ここで念のために広辞苑(第五版)を開いてみました(以前、医局で広辞苑で調べ物をしていたら、たまたま通りかかった小児科の木村先生に「まだそんな物を使っている先生がいるんですね」と笑われました)。
ていこく【帝国】皇帝の統治する国家。
こうてい【皇帝】帝国の君主の尊称。
笑っちゃいますね。だから辞書調べはやめられない。一回り小さい角川国語辞典では、 ていこく【帝国】皇帝の統治する国家。
こうてい【皇帝】帝国の君主。
と、ほとんど同じです。どちらかがどちらかのマネをした可能性があります。あるいは両方とも違う辞書からのパクリかもしれません。大体、教科書などは、最新版でも以前の教科書を土台にしているので、そうそう変わるものではありません。

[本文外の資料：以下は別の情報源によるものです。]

-- ==== Sys2Proof/Proofs/Motors.lean ====
section
/-!
PROOFS. Motors and spindles: commutation, starting, the speed loop, the motor commands and the index (R321 to R332).
-/
namespace Sys2Proof.Proofs.Motors

open Sys2Proof.Machine
open Sys2Proof.Laws.Writes
open Sys2Proof.Laws.Drive

variable {s : State} {n : Nat}

/-! ### Zero-crosses and commutation (R323, R324) -/

theorem zcQualified_iff (cmp : BitVec 4) : s.zcQualified n cmp = true ↔
    cmp = (if ((vget s.mots n).step % 2 == 0) != (vget s.mots n).dir then 0b0111#4 else 0b1000#4)
      ∧ (vget s.mots n).stepAt + s.fld (F.MOT_CFG_ZBLANK n) * (vget s.mots n).periods.headD 0 / 64 + 200 ≤ s.now := by
  unfold State.zcQualified zcRising
  simp only [Bool.and_eq_true, beq_iff_eq, decide_eq_true_eq]

theorem effBemfZeroCross_unfit {cmp : BitVec 4} (h : (vget s.mots n).hallSense = true ∨ s.zcQualified n cmp = false
    ∨ (vget s.mots n).state ≠ .run ∧ (vget s.mots n).state ≠ .ramp) : effBemfZeroCross n cmp s = s := by
  unfold effBemfZeroCross
  by_cases hq : (vget s.mots n).hallSense = true ∨ s.zcQualified n cmp = false
  · exact if_pos hq
  · dsimp only
    rw [if_neg hq]
    cases hst : (vget s.mots n).state with
    | run => exact absurd hst (by tauto)
    | ramp => exact absurd hst (by tauto)
    | off | align | brake | fault => rfl

section
variable {cmp : BitVec 4} (hh : (vget s.mots n).hallSense = false) (hq : s.zcQualified n cmp = true)
include hh hq

theorem effBemfZeroCross_run (hr : (vget s.mots n).state = .run) : effBemfZeroCross n cmp s = s.modMot n (fun _ =>
    { (vget s.mots n).event s.now with
      zcAt := some (s.now + s.fld (F.MOT_CFG_ADV n) * ((vget s.mots n).event s.now).periods.headD 0 / 64) }) := by
  unfold effBemfZeroCross
  dsimp only
  rw [if_neg (by simp [hh, hq]), hr]

/-- A zero-cross of RAMP counts towards the hand-over, which its last one makes (R325). -/
theorem effBemfZeroCross_ramp (hr : (vget s.mots n).state = .ramp) : effBemfZeroCross n cmp s
    = (let hand := if 16 * s.fld (F.MOT_RAMP_HAND_RPM n) ≤ ((vget s.mots n).event s.now).speed
        then (vget s.mots n).hand + 1 else 0
      let s1 := s.modMot n (fun _ => { (vget s.mots n).event s.now with hand := hand })
      if max 1 (s.fld (F.MOT_RAMPT_HANDN n)) ≤ hand then
        s1.motState n .run (fun k => { k with
          target := 1000000 * k.speed, integ := (k.duty * 1048576 : Nat), zcAt := none })
      else s1) := by
  unfold effBemfZeroCross
  dsimp only
  rw [if_neg (by simp [hh, hq]), hr]
  rfl

theorem effBemfZeroCross_handed (hn : n < 16) (hr : (vget s.mots n).state = .ramp)
    (hs : 16 * s.fld (F.MOT_RAMP_HAND_RPM n) ≤ ((vget s.mots n).event s.now).speed)
    (hc : max 1 (s.fld (F.MOT_RAMPT_HANDN n)) ≤ (vget s.mots n).hand + 1) :
    (vget (effBemfZeroCross n cmp s).mots n).state = .run := by
  rw [effBemfZeroCross_ramp hh hq hr]
  dsimp only
  rw [if_pos hs, if_pos hc]
  obtain ⟨o, e⟩ := motState_mots (s.modMot n (fun _ => { (vget s.mots n).event s.now with hand := (vget s.mots n).hand + 1 })) n .run
    (fun k => { k with target := 1000000 * k.speed, integ := (k.duty * 1048576 : Nat), zcAt := none }) hn (.inr (.inr (.inr rfl)))
  rw [e]

theorem effBemfZeroCross_fast (hr : (vget s.mots n).state = .ramp)
    (hs : 16 * s.fld (F.MOT_RAMP_HAND_RPM n) ≤ ((vget s.mots n).event s.now).speed)
    (hc : (vget s.mots n).hand + 1 < max 1 (s.fld (F.MOT_RAMPT_HANDN n))) :
    effBemfZeroCross n cmp s = s.modMot n (fun _ => { (vget s.mots n).event s.now with hand := (vget s.mots n).hand + 1 }) := by
  rw [effBemfZeroCross_ramp hh hq hr]
  dsimp only
  rw [if_pos hs, if_neg (Nat.not_le.2 hc)]

theorem effBemfZeroCross_slow (hr : (vget s.mots n).state = .ramp)
    (hs : ((vget s.mots n).event s.now).speed < 16 * s.fld (F.MOT_RAMP_HAND_RPM n)) :
    effBemfZeroCross n cmp s = s.modMot n (fun _ => { (vget s.mots n).event s.now with hand := 0 }) := by
  rw [effBemfZeroCross_ramp hh hq hr]
  dsimp only
  rw [if_neg (Nat.not_le.2 hs), if_neg (by omega)]

end

theorem effCommutation_idle (h : (vget s.mots n).zcAt = none ∨ (vget s.mots n).state ≠ .run) : effCommutation n s = s := by
  unfold effCommutation
  dsimp only
  cases hz : (vget s.mots n).zcAt with
  | none => rfl
  | some t => exact if_neg fun c => h.elim (fun e => nomatch hz.symm.trans e) (absurd c.1)

theorem effCommutation_of {t : Nat} (hz : (vget s.mots n).zcAt = some t) : effCommutation n s
    = if (vget s.mots n).state = .run ∧ t ≤ s.now then s.commutate n (nextMotStep (vget s.mots n).dir (vget s.mots n).step)
      else s := by
  unfold effCommutation
  dsimp only
  rw [hz]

さすがにGoogleはここまで間抜けではなく、いろいろと解説していました。ついでに言うと現在の世界で皇帝に相当するような称号を称しているのは我が国の天皇だけだそうです。戦前と違って日本は帝国ではありません。また皇帝と天皇ではそもそも言葉のなり立ちからして違います。きりがないので皇帝の話題はここまでとします。
さて、本題の「王国」。広辞苑では
おうこく【王国】①王を主権とする国家。②一つの大きな勢力。「野球―」
ついでに角川国語辞典。
おうこく【王国】王を主権者とするくに。「オランダ―」
今回の「王国」は広辞苑の②に相当しますね。まさにピッタリ。文句のつけようがなく拍子抜けしました。それに対して角川は「王を主権者とするくに」のみで、オランダ王国を例にあげていますが、オランダは立憲君主制で主権は国民にあります。
いつもながら愚にもつかないことを書いてしまいましたが、実はこのブログを書いたのは8月29日です。9月は忙しいので書きだめをしました。当院近辺ではすでに秋の気配で赤とんぼが飛び交っていました。まさに「赤とんぼの王国」でした。